Jaime Alves Moreira
O chinelo de dedo ficou para trás quando Jaime precisou correr para alcançar o pau-de-arara em algum momento da longa travessia entre Exu, interior de Pernambuco, e São Paulo. Quase também ele ficara pelo caminho, os pertences já reduzidos à roupa do corpo e nada mais. No futuro lembraria dessa cena, uma das suas muitas histórias, repetida para os filhos e netos que teria na cidade grande.
Naquele momento, aos 17, deixava para trás a vida por vezes massacrante do sertão. Dos 17 irmãos, apenas 11 sobreviveram. Aos 12 anos Jaime viu o cavalo do pai voltar para casa carregando o corpo dele - passara mal e infartou enquanto trabalhava sob o forte sol.
São Paulo também não foi exatamente fácil para Jaime, mas a vida melhorou na esteira do trabalho incessante e da insistência.
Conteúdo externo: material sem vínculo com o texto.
/-- Settles O51: the tests do not look at the variant, and on a power-of-two length the networks are equal. -/
theorem variantsAreEquivalent : Obligations.VariantsAreEquivalent :=
  fun s v bk a _ => ⟨forwardCommand_variants v bk (s.getE a) _ _ s, inverseCommand_variants v bk (s.getE a) _ _ s⟩

/-- Settles O48, by the slots a forward and an inverse command leave. -/
theorem transformsCompleteAndKeepToTheirBank : Obligations.TransformsCompleteAndKeepToTheirBank := by
  rintro s b v bk a hinv ⟨n, hl⟩
  refine ⟨isWordOf_forwardInstr b v bk a, isWordOf_inverseInstr b v bk a, fun hv => ?_, fun winv hwi hv hg => ?_⟩
  · obtain ⟨t, ht, honly, hslot⟩ := exec_forwardInstr_spec b hinv hl hv
    exact ⟨t, ht, honly, fun k hk => hslot k hk ▸ networkAt_seq_lt hinv hl _ k⟩
  · have hni := isInverse_finv (Nat.mod_lt (s.len bk) hinv.mod_pos) hg
    obtain ⟨t, ht, honly, hslot⟩ := exec_inverseInstr_spec b hinv hl hwi hni hv
    exact ⟨t, ht, honly, fun k hk => hslot k hk ▸ Nat.mod_lt _ hinv.mod_pos⟩

/-- Settles O49: where the test passes both forms put the same sequence back; where it fails V decides between the fault and that. -/
theorem validateFlagOnlyAddsTheRootTest : Obligations.ValidateFlagOnlyAddsTheRootTest := by
  intro s b bk a hinv hp
  have hplain := exec_forwardInstr_of_passes (v := false) (a := a) b hinv hp nofun
  refine ⟨fun hw => ?_, fun hw => ⟨?_, _, hplain, by simp, by simp⟩⟩
  · rw [hplain]
    exact exec_forwardInstr_of_passes b hinv hp fun _ => hw
  · exact raisesAndSpoils_of_exec_eq hinv.mod_pos (exec_forwardInstr_of_rootOrderWrong b hinv hp hw)

/-- Settles O52: the inverse command runs the network that the forward command runs with the inverse in the root register. -/
theorem inverseTransformIsForwardWithInvertedRootScaled : Obligations.InverseTransformIsForwardWithInvertedRootScaled := by
  rintro s t b v bk a winv ninv hinv ⟨n, hl⟩ hwi hni hv ht
  have hl' : (s.setE a winv).len bk = 2 ^ n := by rw [State.len_setE, hl]
  obtain ⟨t', ht', -, hforward⟩ := exec_forwardInstr_spec (v := false) (a := a) b (hinv.setE a hwi.1) hl' nofun
  cases ht.symm.trans ht'
  simp only [State.len_setE, State.setE_mod, State.getE_setE_self, State.seq_setE] at hforward
  obtain ⟨u, hu, -, hinverse⟩ := exec_inverseInstr_spec b hinv hl hwi hni hv
  refine ⟨u, hu, fun k hk => ?_⟩
  rw [hinverse k hk, hforward k hk]

/-- Settles O55: the network of the loop nest is the recurrence (`networkAt_eq_transformSlot`). -/
theorem forwardTransformFollowsTheRecurrence : Obligations.ForwardTransformFollowsTheRecurrence := by
  intro s b v bk a n hinv hl hv
  obtain ⟨t, ht, honly, hslot⟩ := exec_forwardInstr_spec b hinv hl hv
  refine ⟨t, ht, honly, fun k hk => ?_⟩
  rw [hslot k hk, networkAt_seq_eq_transformSlot hinv hl _ hk]

end

section
/-! PROOFS. The transform commands over a prime modulus (44_ntt_engine.md R199, R204): for a root of the order of the length a forward
command leaves the Fourier transform, an inverse command undoes it, and both together give the cyclic convolution. -/

namespace Sys2Proof.Machine

/-! ## Inverses and orders modulo `m` -/

section
variable {m n w v : Nat}

/-- An inverse modulo `m` is an inverse in the ring. -/
theorem IsInverse.cast_mul_eq_one (h : IsInverse m w v) : (w : ZMod m) * v = 1 := by
  have hw := (ZMod.natCast_eq_natCast_iff' (w * v) 1 m).mpr h.2
  push_cast at hw
  exact hw

/-- Where a power of `w` is 1, the power before it is the inverse of `w`. -/
theorem isInverse_of_pow_mod_eq_one (hm : 0 < m) (hn : 0 < n) (h : w ^ n % m = 1 % m) : IsInverse m w (w ^ (n - 1) % m) := by
  refine ⟨Nat.mod_lt _ hm, ?_⟩
  rw [Nat.mul_mod_mod, ← pow_succ', Nat.sub_add_cancel hn, h]

/-- A power of the inverse is 1 exactly where that power of the element is. -/
theorem IsInverse.pow_eq_one_iff (h : IsInverse m w v) (k : Nat) : v ^ k % m = 1 % m ↔ w ^ k % m = 1 % m := by
  have hprod : (w : ZMod m) ^ k * (v : ZMod m) ^ k = 1 := by rw [← mul_pow, h.cast_mul_eq_one, one_pow]
  rw [pow_mod_eq_one_iff, pow_mod_eq_one_iff]
  constructor
  · intro hv
    rwa [hv, mul_one] at hprod
  · intro hw
    rwa [hw, one_mul] at hprod

theorem HasOrder.of_isInverse (ho : HasOrder m n w) (h : IsInverse m w v) : HasOrder m n v :=
  ⟨(h.pow_eq_one_iff n).mpr ho.1, fun k hk hkn => mt (h.pow_eq_one_iff k).mp (ho.2 k hk hkn)⟩

/-- Modulo a prime an order lies below the modulus, by Fermat's little theorem. -/
theorem HasOrder.lt_of_prime (hpr : m.Prime) (hn : 0 < n) (ho : HasOrder m n w) : n < m := by
  have := Fact.mk hpr
  by_contra hge
  have hone := hpr.one_lt
  have hne : (w : ZMod m) ≠ 0 := fun hz => by
    have hw := (pow_mod_eq_one_iff m w n).mp ho.1
    rw [hz, zero_pow hn.ne'] at hw
    exact zero_ne_one hw
  exact ho.2 (m - 1) (by omega) (by omega) ((pow_mod_eq_one_iff m w _).mpr (ZMod.pow_card_sub_one_eq_one hne))

end

/-- A reduced number is what its class in the ring says. -/
theorem eq_mod_of_cast_eq {m a b : Nat} (ha : a < m) (h : (a : ZMod m) = b) : a = b % m := by
  rw [← (ZMod.natCast_eq_natCast_iff' a b m).mp h, Nat.mod_eq_of_lt ha]

/-! ## The discrete Fourier transform (R199) -/

/-- Element `k` of the transform of `x` of length `n` with the root `w`. -/
def dft (m n w : Nat) (x : Nat → ZMod m) (k : Nat) : ZMod m := ∑ i ∈ Finset.range n, x i * (w : ZMod m) ^ (i * k)

theorem dft_congr {m n : Nat} (w : Nat) {x y : Nat → ZMod m} (h : ∀ i, i < n → x i = y i) (k : Nat) : dft m n w x k = dft m n w y k :=
  Finset.sum_congr rfl fun i hi => by rw [h i (Finset.mem_range.mp hi)]

/-- Element `k` of the cyclic convolution of `x` and `y` of length `n`. -/
def cyclicConvolution (m n : Nat) (x y : Nat → ZMod m) (k : Nat) : ZMod m := ∑ i ∈ Finset.range n, x i * y ((k + n - i) % n)

/-- The convolution theorem in these terms. -/
theorem dft_cyclicConvolution {m n w : Nat} (ho : HasOrder m n w) (x y : Nat → ZMod m) (k : Nat) :
    dft m n w (cyclicConvolution m n x y) k = dft m n w x k * dft m n w y k :=
  convolution_sum ((pow_mod_eq_one_iff m w n).mp ho.1) x y k

/-- The transform with the inverted root undoes the transform up to the factor `n`. -/
theorem dft_dft_inverse {m n w v : Nat} (hpr : m.Prime) (ho : HasOrder m n w) (h : IsInverse m w v) (x : Nat → ZMod m) {k : Nat}
    (hk : k < n) : dft m n v (dft m n w x) k = n * x k :=
  have := Fact.mk hpr
  inverse_sum h.cast_mul_eq_one ((pow_mod_eq_one_iff m w n).mp ho.1)
    (fun j hj hjn => mt (pow_mod_eq_one_iff m w j).mpr (ho.2 j hj hjn)) x hk

/-! ## States ready for a transform with a root of the order of the length -/

/-- What the claims about the Fourier transform assume of the numbers: a prime modulus `m`, a power-of-two length `n` of at least 2,
and a root `w` of order `n`. -/
structure FourierRoot (m n w : Nat) : Prop where
  prime : m.Prime
  powerOfTwo : PowerOfTwo n
  two_le : 2 ≤ n
  order : HasOrder m n w

/-- The state has modulus `m`, and in bank `bk` and register `e[a]` a sequence of length `n` and the root `w`. -/
structure ReadyFor (m n w : Nat) (bk : BankSel) (a : RegNo) (s : State) : Prop where
  inv : s.Inv
  mod_eq : s.mod = m
  len_eq : s.len bk = n
  root_eq : s.getE a = w

section
variable {m n w : Nat} (hf : FourierRoot m n w)
include hf

theorem FourierRoot.not_rootOrderWrong : ¬ RootOrderWrong m n w :=
  (not_rootOrderWrong_iff hf.prime.two_le hf.powerOfTwo hf.two_le).mpr hf.order

theorem FourierRoot.of_isInverse {v : Nat} (h : IsInverse m w v) : FourierRoot m n v :=
  ⟨hf.prime, hf.powerOfTwo, hf.two_le, hf.order.of_isInverse h⟩

theorem FourierRoot.isInverse : IsInverse m w (w ^ (n - 1) % m) :=
  isInverse_of_pow_mod_eq_one hf.prime.pos hf.powerOfTwo.pos hf.order.1

/-- The length is invertible, since it lies below the prime modulus. -/
theorem FourierRoot.isInverse_length : IsInverse m (n % m) (finv m (n % m)) := by
  have hlt := hf.order.lt_of_prime hf.prime hf.powerOfTwo.pos
  refine isInverse_finv (Nat.mod_lt _ hf.prime.pos) ?_
  rw [Nat.mod_eq_of_lt hlt]
  exact Nat.Coprime.symm (Nat.coprime_of_lt_prime hf.powerOfTwo.pos.ne' hlt hf.prime)

end

section
variable {m n w : Nat} {bk : BankSel} {a : RegNo} {s t : State}

/-- A transform keeps a state ready for the next one. -/
theorem ReadyFor.of_exec (h : ReadyFor m n w bk a s) {i : Instr} (hi : i.wellFormed = true) (he : exec i s = .next t)
    (honly : OnlySlots bk s t) : ReadyFor m n w bk a t := by
  obtain ⟨-, -, helem, hmod, hlen, -⟩ := honly
  exact ⟨exec_keeps_inv h.inv hi he, hmod.trans h.mod_eq, (hlen bk).trans h.len_eq, (helem a).trans h.root_eq⟩

/-- For a root of the order of the length the network computes the Fourier transform. -/
theorem networkAt_cast_eq_dft {q : Nat} (hf : FourierRoot m (s.len bk) w) (hl : s.len bk = 2 ^ q) {k : Nat} (hk : k < s.len bk) :
    ((networkAt m w q (s.seq bk) q k : Nat) : ZMod m) = dft m (s.len bk) w (fun i => (s.seqRead bk i : ZMod m)) k := by
  have hhalf : 1 ≤ q → (w : ZMod m) ^ 2 ^ (q - 1) = -1 := fun hq => by
    rw [← two_pow_half hq, ← hl]
    exact hf.order.half hf.prime hf.powerOfTwo hf.two_le
  rw [networkAt_eq_sum hf.prime.two_le hhalf (hl ▸ hk), ← hl]
  exact dft_congr w (fun i hi => by rw [s.seq_getD bk hi]) k

variable (hf : FourierRoot m n w) (h : ReadyFor m n w bk a s)
include hf h

/-- A forward command leaves the Fourier transform of the slots (R199). -/
theorem exec_forwardInstr_dft (b v : Bool) : ∃ t, exec (forwardInstr b v bk a) s = .next t ∧ OnlySlots bk s t ∧
    ∀ k, k < n → t.seqRead bk k < m ∧ (t.seqRead bk k : ZMod m) = dft m n w (fun i => (s.seqRead bk i : ZMod m)) k := by
  obtain ⟨hinv, rfl, rfl, rfl⟩ := h
  obtain ⟨q, hl⟩ := hf.powerOfTwo
  obtain ⟨t, ht, honly, hslot⟩ := exec_forwardInstr_spec (v := v) b hinv hl fun _ => hf.not_rootOrderWrong
  refine ⟨t, ht, honly, fun k hk => ?_⟩
  rw [hslot k hk]
  exact ⟨networkAt_seq_lt hinv hl _ k, networkAt_cast_eq_dft hf hl hk⟩

/-- An inverse command on the Fourier transform of `x` leaves `x` (R201). -/
theorem exec_inverseInstr_dft (b v : Bool) {x : Nat → ZMod m} (hx : ∀ k, k < n → (s.seqRead bk k : ZMod m) = dft m n w x k) :
    ∃ t, exec (inverseInstr b v bk a) s = .next t ∧ OnlySlots bk s t ∧
      ∀ k, k < n → t.seqRead bk k < m ∧ (t.seqRead bk k : ZMod m) = x k := by
  obtain ⟨hinv, rfl, rfl, rfl⟩ := h
  obtain ⟨q, hl⟩ := hf.powerOfTwo
  have hwi := hf.isInverse
  have hni := hf.isInverse_length
  have hf' := hf.of_isInverse hwi
  have hscale := hni.cast_mul_eq_one
  rw [ZMod.natCast_mod] at hscale
  obtain ⟨t, ht, honly, hslot⟩ := exec_inverseInstr_spec (v := v) b hinv hl hwi hni fun _ => hf'.not_rootOrderWrong
  refine ⟨t, ht, honly, fun k hk => ?_⟩
  rw [hslot k hk]
  refine ⟨Nat.mod_lt _ hinv.mod_pos, ?_⟩
  rw [ZMod.natCast_mod, Nat.cast_mul, networkAt_cast_eq_dft hf' hl hk, dft_congr _ hx,
    dft_dft_inverse hf.prime hf.order hwi x hk, mul_right_comm, hscale, one_mul]

end

end Sys2Proof.Machine

open Sys2Proof Sys2Proof.Machine

/-- Settles O50: a reduced slot is determined by its class, which is that of the sum (`exec_forwardInstr_dft`). -/
theorem forwardTransformIsTheFourierTransform : Obligations.ForwardTransformIsTheFourierTransform := by
  intro s b v bk a hinv hpr hp h2 ho
  obtain ⟨t, ht, -, hslot⟩ := exec_forwardInstr_dft ⟨hpr, hp, h2, ho⟩ ⟨hinv, rfl, rfl, rfl⟩ b v
  refine ⟨t, ht, fun k hk => ?_⟩
  obtain ⟨hlt, hcast⟩ := hslot k hk
  refine eq_mod_of_cast_eq hlt (hcast.trans ?_)
  push_cast
  rfl

/-- Settles O53: the inverse command undoes the Fourier transform of the old slots, and no slot above the length changes. -/
theorem roundTripRestoresTheSequence : Obligations.RoundTripRestoresTheSequence := by
  intro s b c v w bk a hinv hpr hp h2 ho
  have hf : FourierRoot s.mod (s.len bk) (s.getE a) := ⟨hpr, hp, h2, ho⟩
  have hready : ReadyFor s.mod (s.len bk) (s.getE a) bk a s := ⟨hinv, rfl, rfl, rfl⟩
  obtain ⟨t, ht, honly, hforward⟩ := exec_forwardInstr_dft hf hready b v
  obtain ⟨u, hu, honly', hinverse⟩ :=
    exec_inverseInstr_dft hf (hready.of_exec (wellFormed_forwardInstr b v bk a) ht honly) c w fun k hk => (hforward k hk).2
  obtain ⟨-, -, -, -, -, habove, herror, -⟩ := honly.trans honly'
  refine ⟨t, u, ht, hu, fun k => ?_, herror⟩
  by_cases hk : k < s.len bk
  · obtain ⟨hlt, hcast⟩ := hinverse k hk
    rw [eq_mod_of_cast_eq hlt hcast, Nat.mod_eq_of_lt (hinv.slot_lt bk k hk)]
  · exact habove bk k (.inr (Nat.not_lt.mp hk))

/-- Settles O54: the slots of `sz` are the Fourier transform of the cyclic convolution, which the inverse command undoes. -/
theorem pointwiseProductGivesCyclicConvolution : Obligations.PointwiseProductGivesCyclicConvolution := by
  intro sx sy sz tx ty b c d v w z bk a hix hiy hiz hpr hmy hmz hp h2 hly hlz ho hey hez hx hy hprod
  have hf : FourierRoot sx.mod (sx.len bk) (sx.getE a) := ⟨hpr, hp, h2, ho⟩
  obtain ⟨tx', hx', -, hslotx⟩ := exec_forwardInstr_dft hf ⟨hix, rfl, rfl, rfl⟩ b v
  cases hx.symm.trans hx'
  obtain ⟨ty', hy', -, hsloty⟩ := exec_forwardInstr_dft hf ⟨hiy, hmy, hly, hey⟩ c w
  cases hy.symm.trans hy'
  have hconv : ∀ k, k < sx.len bk → (sz.seqRead bk k : ZMod sx.mod) = dft sx.mod (sx.len bk) (sx.getE a)
      (cyclicConvolution sx.mod (sx.len bk) (fun i => (sx.seqRead bk i : ZMod sx.mod)) fun i => (sy.seqRead bk i : ZMod sx.mod)) k := by
    intro k hk
    rw [dft_cyclicConvolution ho, hprod k hk, ZMod.natCast_mod, Nat.cast_mul, (hslotx k hk).2, (hsloty k hk).2]
  obtain ⟨u, hu, -, hslot⟩ := exec_inverseInstr_dft hf ⟨hiz, hmz, hlz, hez⟩ d z hconv
  refine ⟨u, hu, fun k hk => ?_⟩
  obtain ⟨hlt, hcast⟩ := hslot k hk
  refine eq_mod_of_cast_eq hlt (hcast.trans ?_)
  rw [cyclicConvolution]
  push_cast
  rfl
Na visita ao irmão em Mariápolis, então um distrito de Adamantina, no interior do Estado, conheceu Maria. O pai dela era contra o relacionamento, temeroso da falta que a menina faria em casa caso fosse para São Paulo.
Foi justamente o que ocorreu quando Jaime abriu uma borracharia em Guarulhos em um posto de gasolina às margens da Dutra. Foram cerca de 50 anos à frente daquele negócio e 61 ao lado de Maria. A parceria dos dois foi além das filhas Maria Vilma e Ana Marcia, organizada e boa administradora, Maria chegou até a salvar as finanças da borracharia em determinado momento.
Se não tinha muito jeito com a parte burocrática do negócio, Jaime trabalhou como poucos, de domingo a domingo e sem férias. A família chegou a achar que não daria conta do serviço pesado, mas essa era a sua maneira de existir. Efeito colateral dessa dedicação, foi ausente em casa naqueles tempos, mas tornou-se outro pai depois da aposentadoria. Teve a sorte de poder curtir o lar e os netos, Victor e Arthur, e de viver um processo de abertura cada vez maior com a chegada da velhice.
Antes já aprendera a tocar violão sozinho e era apaixonado pelas canções de Luiz Gonzaga. Nos seus poucos domingos de folga a família se reunia ao redor de uma pequena vitrola para ouvir os discos do Rei do Baião.
O futebol era outra paixão, especialmente o Santos. Mas gostava de falar curiosidades sobre os jogadores, sabia até onde nasceram. E lia o jornal da primeira até a última linha todos os dias, a assinatura fora um presente do genro Ismael, para ele o filho que não teve. Apesar do pouco estudo adorava escrever bilhetinhos para as pessoas, e recentemente a família encontrou algumas dessas notinhas endereçadas aos netos, seu xodó.
Jaime partiu por complicações da demência e de um AVC, mas antes da despedida soube encontrar o amor. E ser feliz.